Exercise goal:
Please copy, character for character, each line from the beginning of the listing to the line containing "(observe s).cr = s.cr := rfl", including both.

········

/-! ### observe -/

@[simp] theorem observe_r (s : State) :
    (observe s).r = s.r := rfl
@[simp] theorem observe_pr (s : State) :
    (observe s).pr = s.pr := rfl
@[simp] theorem observe_pr31 (s : State) :
    (observe s).pr31 = s.pr31 := rfl
@[simp] theorem observe_psr (s : State) :
    (observe s).psr = s.psr := rfl
@[simp] theorem observe_spsr (s : State) :
    (observe s).spsr = s.spsr := rfl
@[simp] theorem observe_cr (s : State) :
    (observe s).cr = s.cr := rfl
@[simp] theorem observe_pc (s : State) :
    (observe s).pc = s.pc := rfl
@[simp] theorem observe_ccb (s : State) :
    (observe s).ccb = s.ccb.observed s.draws := rfl
@[simp] theorem observe_mem (s : State) :
    (observe s).mem = s.mem := rfl
@[simp] theorem observe_imem (s : State) :
    (observe s).imem = s.imem := rfl
@[simp] theorem observe_storedTo (s : State) :
    (observe s).storedTo = s.storedTo := rfl
@[simp] theorem observe_intEntry (s : State) :
    (observe s).intEntry = s.intEntry := rfl
@[simp] theorem observe_requests (s : State) :
    (observe s).requests = Config.requestLines s.draws := rfl
@[simp] theorem observe_pcbLog (s : State) :
    (observe s).pcbLog = s.pcbLog := rfl
@[simp] theorem observe_copLog (s : State) :
    (observe s).copLog = s.copLog := rfl
@[simp] theorem observe_cops (s : State) :
    (observe s).cops = s.cops := rfl
@[simp] theorem observe_cfg (s : State) :
    (observe s).cfg = s.cfg := rfl
@[simp] theorem observe_draws (s : State) :
    (observe s).draws = s.draws + 1 := rfl

/-! ### writeCr -/

@[simp] theorem writeCr_r (s : State) (k : Fin 8) (f : CondReg) :
    (writeCr s k f).r = s.r := rfl
@[simp] theorem writeCr_pr (s : State) (k : Fin 8) (f : CondReg) :
    (writeCr s k f).pr = s.pr := rfl
@[simp] theorem writeCr_pr31 (s : State) (k : Fin 8) (f : CondReg) :
    (writeCr s k f).pr31 = s.pr31 := rfl
@[simp] theorem writeCr_psr (s : State) (k : Fin 8) (f : CondReg) :
    (writeCr s k f).psr = s.psr := rfl
@[simp] theorem writeCr_spsr (s : State) (k : Fin 8) (f : CondReg) :
    (writeCr s k f).spsr = s.spsr := rfl
@[simp] theorem writeCr_cr (s : State) (k : Fin 8) (f : CondReg) :
    (writeCr s k f).cr = s.cr.set (crIndex s.psr.il k) f := rfl
@[simp] theorem writeCr_pc (s : State) (k : Fin 8) (f : CondReg) :
    (writeCr s k f).pc = s.pc := rfl
@[simp] theorem writeCr_ccb (s : State) (k : Fin 8) (f : CondReg) :
    (writeCr s k f).ccb = s.ccb := rfl
@[simp] theorem writeCr_mem (s : State) (k : Fin 8) (f : CondReg) :
    (writeCr s k f).mem = s.mem := rfl
@[simp] theorem writeCr_imem (s : State) (k : Fin 8) (f : CondReg) :
    (writeCr s k f).imem = s.imem := rfl
@[simp] theorem writeCr_storedTo (s : State) (k : Fin 8) (f : CondReg) :
    (writeCr s k f).storedTo = s.storedTo := rfl
@[simp] theorem writeCr_intEntry (s : State) (k : Fin 8) (f : CondReg) :
    (writeCr s k f).intEntry = s.intEntry := rfl
@[simp] theorem writeCr_requests (s : State) (k : Fin 8) (f : CondReg) :
    (writeCr s k f).requests = s.requests := rfl
@[simp] theorem writeCr_pcbLog (s : State) (k : Fin 8) (f : CondReg) :
    (writeCr s k f).pcbLog = s.pcbLog := rfl
@[simp] theorem writeCr_copLog (s : State) (k : Fin 8) (f : CondReg) :
    (writeCr s k f).copLog = s.copLog := rfl
@[simp] theorem writeCr_cops (s : State) (k : Fin 8) (f : CondReg) :
    (writeCr s k f).cops = s.cops := rfl
@[simp] theorem writeCr_cfg (s : State) (k : Fin 8) (f : CondReg) :
    (writeCr s k f).cfg = s.cfg := rfl
@[simp] theorem writeCr_draws (s : State) (k : Fin 8) (f : CondReg) :
    (writeCr s k f).draws = s.draws := rfl

/-! ### placeAtPc -/

@[simp] theorem placeAtPc_r (s : State) (w : CodeWord) :
    (placeAtPc s w).r = s.r := rfl
@[simp] theorem placeAtPc_pr (s : State) (w : CodeWord) :
    (placeAtPc s w).pr = s.pr := rfl
@[simp] theorem placeAtPc_pr31 (s : State) (w : CodeWord) :
    (placeAtPc s w).pr31 = s.pr31 := rfl
@[simp] theorem placeAtPc_psr (s : State) (w : CodeWord) :
    (placeAtPc s w).psr = s.psr := rfl
@[simp] theorem placeAtPc_spsr (s : State) (w : CodeWord) :
    (placeAtPc s w).spsr = s.spsr := rfl
@[simp] theorem placeAtPc_cr (s : State) (w : CodeWord) :
    (placeAtPc s w).cr = s.cr := rfl
@[simp] theorem placeAtPc_pc (s : State) (w : CodeWord) :
    (placeAtPc s w).pc = s.pc := rfl
@[simp] theorem placeAtPc_ccb (s : State) (w : CodeWord) :
    (placeAtPc s w).ccb = s.ccb := rfl
@[simp] theorem placeAtPc_mem (s : State) (w : CodeWord) :
    (placeAtPc s w).mem = s.mem := rfl
@[simp] theorem placeAtPc_imem (s : State) (w : CodeWord) :
    (placeAtPc s w).imem = codeWrite s.imem s.pc w := rfl
@[simp] theorem placeAtPc_storedTo (s : State) (w : CodeWord) :
    (placeAtPc s w).storedTo = s.storedTo.filter (fun a => !decide (a = s.pc.toNat)) := rfl
@[simp] theorem placeAtPc_intEntry (s : State) (w : CodeWord) :
    (placeAtPc s w).intEntry = s.intEntry := rfl
@[simp] theorem placeAtPc_requests (s : State) (w : CodeWord) :
    (placeAtPc s w).requests = s.requests := rfl
@[simp] theorem placeAtPc_pcbLog (s : State) (w : CodeWord) :
    (placeAtPc s w).pcbLog = s.pcbLog := rfl
@[simp] theorem placeAtPc_copLog (s : State) (w : CodeWord) :
    (placeAtPc s w).copLog = s.copLog := rfl
@[simp] theorem placeAtPc_cops (s : State) (w : CodeWord) :
    (placeAtPc s w).cops = s.cops := rfl
@[simp] theorem placeAtPc_cfg (s : State) (w : CodeWord) :
    (placeAtPc s w).cfg = s.cfg := rfl
@[simp] theorem placeAtPc_draws (s : State) (w : CodeWord) :
    (placeAtPc s w).draws = s.draws := rfl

········

The answer:
/-! ### observe -/

@[simp] theorem observe_r (s : State) :
    (observe s).r = s.r := rfl
@[simp] theorem observe_pr (s : State) :
    (observe s).pr = s.pr := rfl
@[simp] theorem observe_pr31 (s : State) :
    (observe s).pr31 = s.pr31 := rfl
@[simp] theorem observe_psr (s : State) :
    (observe s).psr = s.psr := rfl
@[simp] theorem observe_spsr (s : State) :
    (observe s).spsr = s.spsr := rfl
@[simp] theorem observe_cr (s : State) :
    (observe s).cr = s.cr := rfl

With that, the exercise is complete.